*Directions for this task*. Each line of the data has to be written out again exactly as shown.

*Provided records*.
■ ■ ■ ■ ■

/-- Registers named in a mask, ascending. -/
def maskRegs (m : Nat) : List Nat := (upFrom 0 16).filter (bit m)
/-- Registers a scope may name (R485). -/
def mayName (p : Option Nat) (i : Nat) : Bool :=
  match p with | none => decide (i ≤ 7) | some q => decide (i ≤ 5) || i == 8 + q || i == 12 + q
/-- Length of a quote body, and lines a quote takes (R484, R487). -/
def quoteBody (m : Nat) : Nat := 144 + 32 * (maskRegs m).length
def quoteBytes (m : Nat) : Nat := cdiv (quoteBody m) 64 * 64 + 35664
/-- The body of a quote. -/
def quoteOf (k : Core) (i : Ctl) : List Byte :=
  let m := i.fb 15 0
  leBytes 2 1 ++ leBytes 1 k.sec.lc ++ leBytes 1 k.shadow.grade ++ leBytes 1 ((srcPart k i.src).getD 4) ++ leBytes 1 k.shadow.svn ++
  leBytes 2 0 ++ leBytes 4 k.glb.version ++ leBytes 1 k.glb.svn ++ leBytes 1 (b2n k.glb.slotB) ++ leBytes 2 0 ++
  leBytes 4 k.glb.incarnation.toNat ++ leBytes 4 k.sec.partResets ++ leBytes 8 k.glb.stepsRetired ++ leBytes 2 m ++ leBytes 30 0 ++
  leBytes 16 i.x.toNat ++ leBytes 16 0 ++ padTo 48 k.sec.devKey ++ (maskRegs m).flatMap (mreg k)
/-- The scope's partition is RESETTING. -/
def scopeResetting (k : Core) (s : Src) : Option Nat := (srcPart k s).filter (isResetting k)
def secQuoteSpec : CtlSpec where
  cls := 0xC
  op := 0x81
  mainRes := resA 31 24 ++ resB 31 16 ++ noC
  checks i k :=
    let m := i.fb 15 0
    let h := i.handle
    let o := obj k h
    let bad := ((maskRegs m).filter (fun r => !mayName (srcPart k i.src) r)).getLast?
    [cPending k, ⟨4, 64, k.sec.lc == 0, rDeniedLife, 0⟩,
     ⟨4, 32, bad.isSome, rDeniedPart, match bad with | some r => if 8 ≤ r then r % 4 else 4 | none => 0⟩,
     cZero 32 m] ++ cHandle i k 64 h ++
    [cRange 64 (o.alloc && (decide (o.home ≠ 0 ∨ o.pack ≠ 0) || objConf k h || decide (o.len < cdiv (quoteBytes m) 64))),
     ⟨11, 95, unsettled k, rUnsettled, 1⟩,
     ⟨11, 94, (scopeResetting k i.src).isSome, rUnsettled, 0x10 + (scopeResetting k i.src).getD 0⟩,
     cState 64 (!o.alloc) o.arg,
     cRes 64 (decide (4 ≤ (k.flts.filter (fun f => decide (f.ins.cls = 0xC ∧ f.ins.op = 0x81))).length)) rNoResource 0]
  run i k := inFlight k { ins := i, data := quoteOf k i }
/-- The instruction in flight that a header names. -/
def namedFlt (k : Core) (cls op : Nat) (h : CtlHdr) : Option Flt :=
  findFlt k cls op (fun f => decide (f.ins.src = h.src) && decide (f.ins.ord = h.ord))
/-- Lines of a byte string from line 0 of an object's copy. -/
def writeBytes (k : Core) (h : Nat) (b : List Byte) : Core := writeObj k h 0 ((linesOf b (cdiv b.length 64)).map (fun v => (v, false)))
/-- QUOTE_SIGNED. -/
def quoteSigned (k : Core) (h : CtlHdr) : Core :=
  match namedFlt k 0xC 0x81 h with
  | none => k
  | some f =>
    let (n, k1) := drawNat k
    let sig := padTo 35664 (Config.slhSign (devSeeds k (keyClass k.sec.lc)) f.data n)
    let b := padTo (cdiv f.data.length 64 * 64) f.data ++ sig
    let k2 := if (obj k1 f.ins.handle).complete then writeBytes k1 f.ins.handle b else k1
    retireFlt (bump k2 oQuotes 1) f 0 0 (leBytes 4 b.length)
/-- The quotes of a scope that enters RESETTING end; their destinations hold unspecified lines (R487, assumption 1). -/
def endQuotes (k : Core) (p : Nat) : Core :=
  (k.flts.filter (fun f => decide (f.ins.cls = 0xC ∧ f.ins.op = 0x81) && srcPart k f.ins.src == some p)).foldl (fun k f =>
    let n := if (obj k f.ins.handle).complete then cdiv (quoteBytes (f.ins.fb 15 0)) 64 else 0
    let k1 := (upFrom 0 n).foldl (fun k l => let (v, k') := drawLine k; writeObj k' f.ins.handle l [(v, false)]) k
    retireFlt (bump k1 oQuoteRefused 1) f rUnsettled (0x10 + p) []) k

■ ■ ■ ■ ■

*Solved problem*.
/-- Registers named in a mask, ascending. -/
def maskRegs (m : Nat) : List Nat := (upFrom 0 16).filter (bit m)
/-- Registers a scope may name (R485). -/
def mayName (p : Option Nat) (i : Nat) : Bool :=
  match p with | none => decide (i ≤ 7) | some q => decide (i ≤ 5) || i == 8 + q || i == 12 + q
/-- Length of a quote body, and lines a quote takes (R484, R487). -/
def quoteBody (m : Nat) : Nat := 144 + 32 * (maskRegs m).length
def quoteBytes (m : Nat) : Nat := cdiv (quoteBody m) 64 * 64 + 35664
/-- The body of a quote. -/
def quoteOf (k : Core) (i : Ctl) : List Byte :=
  let m := i.fb 15 0
  leBytes 2 1 ++ leBytes 1 k.sec.lc ++ leBytes 1 k.shadow.grade ++ leBytes 1 ((srcPart k i.src).getD 4) ++ leBytes 1 k.shadow.svn ++
  leBytes 2 0 ++ leBytes 4 k.glb.version ++ leBytes 1 k.glb.svn ++ leBytes 1 (b2n k.glb.slotB) ++ leBytes 2 0 ++
  leBytes 4 k.glb.incarnation.toNat ++ leBytes 4 k.sec.partResets ++ leBytes 8 k.glb.stepsRetired ++ leBytes 2 m ++ leBytes 30 0 ++
  leBytes 16 i.x.toNat ++ leBytes 16 0 ++ padTo 48 k.sec.devKey ++ (maskRegs m).flatMap (mreg k)
/-- The scope's partition is RESETTING. -/
def scopeResetting (k : Core) (s : Src) : Option Nat := (srcPart k s).filter (isResetting k)
def secQuoteSpec : CtlSpec where
  cls := 0xC
  op := 0x81
  mainRes := resA 31 24 ++ resB 31 16 ++ noC
  checks i k :=
    let m := i.fb 15 0
    let h := i.handle
    let o := obj k h
    let bad := ((maskRegs m).filter (fun r => !mayName (srcPart k i.src) r)).getLast?
    [cPending k, ⟨4, 64, k.sec.lc == 0, rDeniedLife, 0⟩,
     ⟨4, 32, bad.isSome, rDeniedPart, match bad with | some r => if 8 ≤ r then r % 4 else 4 | none => 0⟩,
     cZero 32 m] ++ cHandle i k 64 h ++
    [cRange 64 (o.alloc && (decide (o.home ≠ 0 ∨ o.pack ≠ 0) || objConf k h || decide (o.len < cdiv (quoteBytes m) 64))),
     ⟨11, 95, unsettled k, rUnsettled, 1⟩,
     ⟨11, 94, (scopeResetting k i.src).isSome, rUnsettled, 0x10 + (scopeResetting k i.src).getD 0⟩,
     cState 64 (!o.alloc) o.arg,
     cRes 64 (decide (4 ≤ (k.flts.filter (fun f => decide (f.ins.cls = 0xC ∧ f.ins.op = 0x81))).length)) rNoResource 0]
  run i k := inFlight k { ins := i, data := quoteOf k i }
/-- The instruction in flight that a header names. -/
def namedFlt (k : Core) (cls op : Nat) (h : CtlHdr) : Option Flt :=
  findFlt k cls op (fun f => decide (f.ins.src = h.src) && decide (f.ins.ord = h.ord))
/-- Lines of a byte string from line 0 of an object's copy. -/
def writeBytes (k : Core) (h : Nat) (b : List Byte) : Core := writeObj k h 0 ((linesOf b (cdiv b.length 64)).map (fun v => (v, false)))
/-- QUOTE_SIGNED. -/
def quoteSigned (k : Core) (h : CtlHdr) : Core :=
  match namedFlt k 0xC 0x81 h with
  | none => k
  | some f =>
    let (n, k1) := drawNat k
    let sig := padTo 35664 (Config.slhSign (devSeeds k (keyClass k.sec.lc)) f.data n)
    let b := padTo (cdiv f.data.length 64 * 64) f.data ++ sig
    let k2 := if (obj k1 f.ins.handle).complete then writeBytes k1 f.ins.handle b else k1
    retireFlt (bump k2 oQuotes 1) f 0 0 (leBytes 4 b.length)
/-- The quotes of a scope that enters RESETTING end; their destinations hold unspecified lines (R487, assumption 1). -/
def endQuotes (k : Core) (p : Nat) : Core :=
  (k.flts.filter (fun f => decide (f.ins.cls = 0xC ∧ f.ins.op = 0x81) && srcPart k f.ins.src == some p)).foldl (fun k f =>
    let n := if (obj k f.ins.handle).complete then cdiv (quoteBytes (f.ins.fb 15 0)) 64 else 0
    let k1 := (upFrom 0 n).foldl (fun k l => let (v, k') := drawLine k; writeObj k' f.ins.handle l [(v, false)]) k
    retireFlt (bump k1 oQuoteRefused 1) f rUnsettled (0x10 + p) []) k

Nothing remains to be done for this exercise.